INPUT DATA:
/-! ### `setGrid` -/

@[simp] theorem State.setGrid_eng (s : State) (f : Fin 64 → Byte) : (s.setGrid f).eng = s.eng := rfl
@[simp] theorem State.setGrid_verr (s : State) (f : Fin 64 → Byte) : (s.setGrid f).verr = s.verr := rfl
@[simp] theorem State.setGrid_notfound (s : State) (f : Fin 64 → Byte) : (s.setGrid f).notfound = s.notfound := rfl
@[simp] theorem State.setGrid_outkind (s : State) (f : Fin 64 → Byte) : (s.setGrid f).outkind = s.outkind := rfl
@[simp] theorem State.setGrid_cause (s : State) (f : Fin 64 → Byte) : (s.setGrid f).cause = s.cause := rfl
@[simp] theorem State.setGrid_finfo (s : State) (f : Fin 64 → Byte) : (s.setGrid f).finfo = s.finfo := rfl
@[simp] theorem State.setGrid_bpp (s : State) (f : Fin 64 → Byte) : (s.setGrid f).bpp = s.bpp := rfl
@[simp] theorem State.setGrid_layout (s : State) (f : Fin 64 → Byte) : (s.setGrid f).layout = s.layout := rfl
@[simp] theorem State.setGrid_palsize (s : State) (f : Fin 64 → Byte) : (s.setGrid f).palsize = s.palsize := rfl
@[simp] theorem State.setGrid_misscnt (s : State) (f : Fin 64 → Byte) : (s.setGrid f).misscnt = s.misscnt := rfl
@[simp] theorem State.setGrid_outcnt (s : State) (f : Fin 64 → Byte) : (s.setGrid f).outcnt = s.outcnt := rfl
@[simp] theorem State.setGrid_chrlen (s : State) (f : Fin 64 → Byte) : (s.setGrid f).chrlen = s.chrlen := rfl
@[simp] theorem State.setGrid_pixlen (s : State) (f : Fin 64 → Byte) : (s.setGrid f).pixlen = s.pixlen := rfl
@[simp] theorem State.setGrid_rawlen (s : State) (f : Fin 64 → Byte) : (s.setGrid f).rawlen = s.rawlen := rfl
@[simp] theorem State.setGrid_collen (s : State) (f : Fin 64 → Byte) : (s.setGrid f).collen = s.collen := rfl
@[simp] theorem State.setGrid_width (s : State) (f : Fin 64 → Byte) : (s.setGrid f).width = s.width := rfl
@[simp] theorem State.setGrid_height (s : State) (f : Fin 64 → Byte) : (s.setGrid f).height = s.height := rfl
@[simp] theorem State.setGrid_a0 (s : State) (f : Fin 64 → Byte) : (s.setGrid f).a0 = s.a0 := rfl
@[simp] theorem State.setGrid_a1 (s : State) (f : Fin 64 → Byte) : (s.setGrid f).a1 = s.a1 := rfl
@[simp] theorem State.setGrid_r0 (s : State) (f : Fin 64 → Byte) : (s.setGrid f).r0 = s.r0 := rfl
@[simp] theorem State.setGrid_tile (s : State) (f : Fin 64 → Byte) : (s.setGrid f).tile = s.tile := rfl
@[simp] theorem State.setGrid_grid (s : State) (f : Fin 64 → Byte) : (s.setGrid f).grid = tabulate f := rfl
@[simp] theorem State.setGrid_row (s : State) (f : Fin 64 → Byte) : (s.setGrid f).row = s.row := rfl
@[simp] theorem State.setGrid_plane (s : State) (f : Fin 64 → Byte) : (s.setGrid f).plane = s.plane := rfl
@[simp] theorem State.setGrid_scan (s : State) (f : Fin 64 → Byte) : (s.setGrid f).scan = s.scan := rfl
@[simp] theorem State.setGrid_cscan (s : State) (f : Fin 64 → Byte) : (s.setGrid f).cscan = s.cscan := rfl
@[simp] theorem State.setGrid_pal (s : State) (f : Fin 64 → Byte) : (s.setGrid f).pal = s.pal := rfl
@[simp] theorem State.setGrid_chrmem (s : State) (f : Fin 64 → Byte) : (s.setGrid f).chrmem = s.chrmem := rfl
@[simp] theorem State.setGrid_pixmem (s : State) (f : Fin 64 → Byte) : (s.setGrid f).pixmem = s.pixmem := rfl
@[simp] theorem State.setGrid_rawmem (s : State) (f : Fin 64 → Byte) : (s.setGrid f).rawmem = s.rawmem := rfl
@[simp] theorem State.setGrid_colmem (s : State) (f : Fin 64 → Byte) : (s.setGrid f).colmem = s.colmem := rfl
@[simp] theorem State.setGrid_out (s : State) (f : Fin 64 → Byte) : (s.setGrid f).out = s.out := rfl
@[simp] theorem State.setGrid_cfg (s : State) (f : Fin 64 → Byte) : (s.setGrid f).cfg = s.cfg := rfl
@[simp] theorem State.setGrid_host (s : State) (f : Fin 64 → Byte) : (s.setGrid f).host = s.host := rfl
@[simp] theorem State.setGrid_reads (s : State) (f : Fin 64 → Byte) : (s.setGrid f).reads = s.reads := rfl
@[simp] theorem State.setGrid_fresh (s : State) (f : Fin 64 → Byte) : (s.setGrid f).fresh = s.fresh := rfl
@[simp] theorem State.setGrid_depth (s : State) (f : Fin 64 → Byte) : (s.setGrid f).depth = s.depth := rfl
@[simp] theorem State.setGrid_palette (s : State) (f : Fin 64 → Byte) : (s.setGrid f).palette = s.palette := rfl
@[simp] theorem State.setGrid_capacity (s : State) (f : Fin 64 → Byte) (sp : Space) : (s.setGrid f).capacity sp = s.capacity sp := rfl
@[simp] theorem State.setGrid_memory (s : State) (f : Fin 64 → Byte) (sp : Space) : (s.setGrid f).memory sp = s.memory sp := rfl

/-! ### `setTile` -/

@[simp] theorem State.setTile_eng (s : State) (n : Nat) (f : Fin 64 → Byte) : (s.setTile n f).eng = s.eng := rfl
@[simp] theorem State.setTile_verr (s : State) (n : Nat) (f : Fin 64 → Byte) : (s.setTile n f).verr = s.verr := rfl
@[simp] theorem State.setTile_notfound (s : State) (n : Nat) (f : Fin 64 → Byte) : (s.setTile n f).notfound = s.notfound := rfl
@[simp] theorem State.setTile_outkind (s : State) (n : Nat) (f : Fin 64 → Byte) : (s.setTile n f).outkind = s.outkind := rfl
@[simp] theorem State.setTile_cause (s : State) (n : Nat) (f : Fin 64 → Byte) : (s.setTile n f).cause = s.cause := rfl
@[simp] theorem State.setTile_finfo (s : State) (n : Nat) (f : Fin 64 → Byte) : (s.setTile n f).finfo = s.finfo := rfl
@[simp] theorem State.setTile_bpp (s : State) (n : Nat) (f : Fin 64 → Byte) : (s.setTile n f).bpp = s.bpp := rfl
@[simp] theorem State.setTile_layout (s : State) (n : Nat) (f : Fin 64 → Byte) : (s.setTile n f).layout = s.layout := rfl
@[simp] theorem State.setTile_palsize (s : State) (n : Nat) (f : Fin 64 → Byte) : (s.setTile n f).palsize = s.palsize := rfl
@[simp] theorem State.setTile_misscnt (s : State) (n : Nat) (f : Fin 64 → Byte) : (s.setTile n f).misscnt = s.misscnt := rfl
@[simp] theorem State.setTile_outcnt (s : State) (n : Nat) (f : Fin 64 → Byte) : (s.setTile n f).outcnt = s.outcnt := rfl
@[simp] theorem State.setTile_chrlen (s : State) (n : Nat) (f : Fin 64 → Byte) : (s.setTile n f).chrlen = s.chrlen := rfl
@[simp] theorem State.setTile_pixlen (s : State) (n : Nat) (f : Fin 64 → Byte) : (s.setTile n f).pixlen = s.pixlen := rfl
@[simp] theorem State.setTile_rawlen (s : State) (n : Nat) (f : Fin 64 → Byte) : (s.setTile n f).rawlen = s.rawlen := rfl
@[simp] theorem State.setTile_collen (s : State) (n : Nat) (f : Fin 64 → Byte) : (s.setTile n f).collen = s.collen := rfl
@[simp] theorem State.setTile_width (s : State) (n : Nat) (f : Fin 64 → Byte) : (s.setTile n f).width = s.width := rfl
@[simp] theorem State.setTile_height (s : State) (n : Nat) (f : Fin 64 → Byte) : (s.setTile n f).height = s.height := rfl
@[simp] theorem State.setTile_a0 (s : State) (n : Nat) (f : Fin 64 → Byte) : (s.setTile n f).a0 = s.a0 := rfl
@[simp] theorem State.setTile_a1 (s : State) (n : Nat) (f : Fin 64 → Byte) : (s.setTile n f).a1 = s.a1 := rfl
@[simp] theorem State.setTile_r0 (s : State) (n : Nat) (f : Fin 64 → Byte) : (s.setTile n f).r0 = s.r0 := rfl
@[simp] theorem State.setTile_tile (s : State) (n : Nat) (f : Fin 64 → Byte) : (s.setTile n f).tile = tabulate fun k => if k.val < n then f k else s.tile[k] := rfl
@[simp] theorem State.setTile_grid (s : State) (n : Nat) (f : Fin 64 → Byte) : (s.setTile n f).grid = s.grid := rfl
@[simp] theorem State.setTile_row (s : State) (n : Nat) (f : Fin 64 → Byte) : (s.setTile n f).row = s.row := rfl
@[simp] theorem State.setTile_plane (s : State) (n : Nat) (f : Fin 64 → Byte) : (s.setTile n f).plane = s.plane := rfl
@[simp] theorem State.setTile_scan (s : State) (n : Nat) (f : Fin 64 → Byte) : (s.setTile n f).scan = s.scan := rfl
@[simp] theorem State.setTile_cscan (s : State) (n : Nat) (f : Fin 64 → Byte) : (s.setTile n f).cscan = s.cscan := rfl
@[simp] theorem State.setTile_pal (s : State) (n : Nat) (f : Fin 64 → Byte) : (s.setTile n f).pal = s.pal := rfl
@[simp] theorem State.setTile_chrmem (s : State) (n : Nat) (f : Fin 64 → Byte) : (s.setTile n f).chrmem = s.chrmem := rfl
@[simp] theorem State.setTile_pixmem (s : State) (n : Nat) (f : Fin 64 → Byte) : (s.setTile n f).pixmem = s.pixmem := rfl
@[simp] theorem State.setTile_rawmem (s : State) (n : Nat) (f : Fin 64 → Byte) : (s.setTile n f).rawmem = s.rawmem := rfl
@[simp] theorem State.setTile_colmem (s : State) (n : Nat) (f : Fin 64 → Byte) : (s.setTile n f).colmem = s.colmem := rfl
@[simp] theorem State.setTile_out (s : State) (n : Nat) (f : Fin 64 → Byte) : (s.setTile n f).out = s.out := rfl
@[simp] theorem State.setTile_cfg (s : State) (n : Nat) (f : Fin 64 → Byte) : (s.setTile n f).cfg = s.cfg := rfl
@[simp] theorem State.setTile_host (s : State) (n : Nat) (f : Fin 64 → Byte) : (s.setTile n f).host = s.host := rfl
@[simp] theorem State.setTile_reads (s : State) (n : Nat) (f : Fin 64 → Byte) : (s.setTile n f).reads = s.reads := rfl
@[simp] theorem State.setTile_fresh (s : State) (n : Nat) (f : Fin 64 → Byte) : (s.setTile n f).fresh = s.fresh := rfl
@[simp] theorem State.setTile_depth (s : State) (n : Nat) (f : Fin 64 → Byte) : (s.setTile n f).depth = s.depth := rfl
@[simp] theorem State.setTile_palette (s : State) (n : Nat) (f : Fin 64 → Byte) : (s.setTile n f).palette = s.palette := rfl
@[simp] theorem State.setTile_capacity (s : State) (n : Nat) (f : Fin 64 → Byte) (sp : Space) : (s.setTile n f).capacity sp = s.capacity sp := rfl
@[simp] theorem State.setTile_memory (s : State) (n : Nat) (f : Fin 64 → Byte) (sp : Space) : (s.setTile n f).memory sp = s.memory sp := rfl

ABOUT THIS EXERCISE:
The listing above holds a line with "(s.setGrid f).r0 = s.r0 := rfl" and a line with "(s.setGrid f).chrmem = s.chrmem := rfl". Print the stretch from the first through the second, exactly and alone.

RESULT OF THE EXERCISE:
@[simp] theorem State.setGrid_r0 (s : State) (f : Fin 64 → Byte) : (s.setGrid f).r0 = s.r0 := rfl
@[simp] theorem State.setGrid_tile (s : State) (f : Fin 64 → Byte) : (s.setGrid f).tile = s.tile := rfl
@[simp] theorem State.setGrid_grid (s : State) (f : Fin 64 → Byte) : (s.setGrid f).grid = tabulate f := rfl
@[simp] theorem State.setGrid_row (s : State) (f : Fin 64 → Byte) : (s.setGrid f).row = s.row := rfl
@[simp] theorem State.setGrid_plane (s : State) (f : Fin 64 → Byte) : (s.setGrid f).plane = s.plane := rfl
@[simp] theorem State.setGrid_scan (s : State) (f : Fin 64 → Byte) : (s.setGrid f).scan = s.scan := rfl
@[simp] theorem State.setGrid_cscan (s : State) (f : Fin 64 → Byte) : (s.setGrid f).cscan = s.cscan := rfl
@[simp] theorem State.setGrid_pal (s : State) (f : Fin 64 → Byte) : (s.setGrid f).pal = s.pal := rfl
@[simp] theorem State.setGrid_chrmem (s : State) (f : Fin 64 → Byte) : (s.setGrid f).chrmem = s.chrmem := rfl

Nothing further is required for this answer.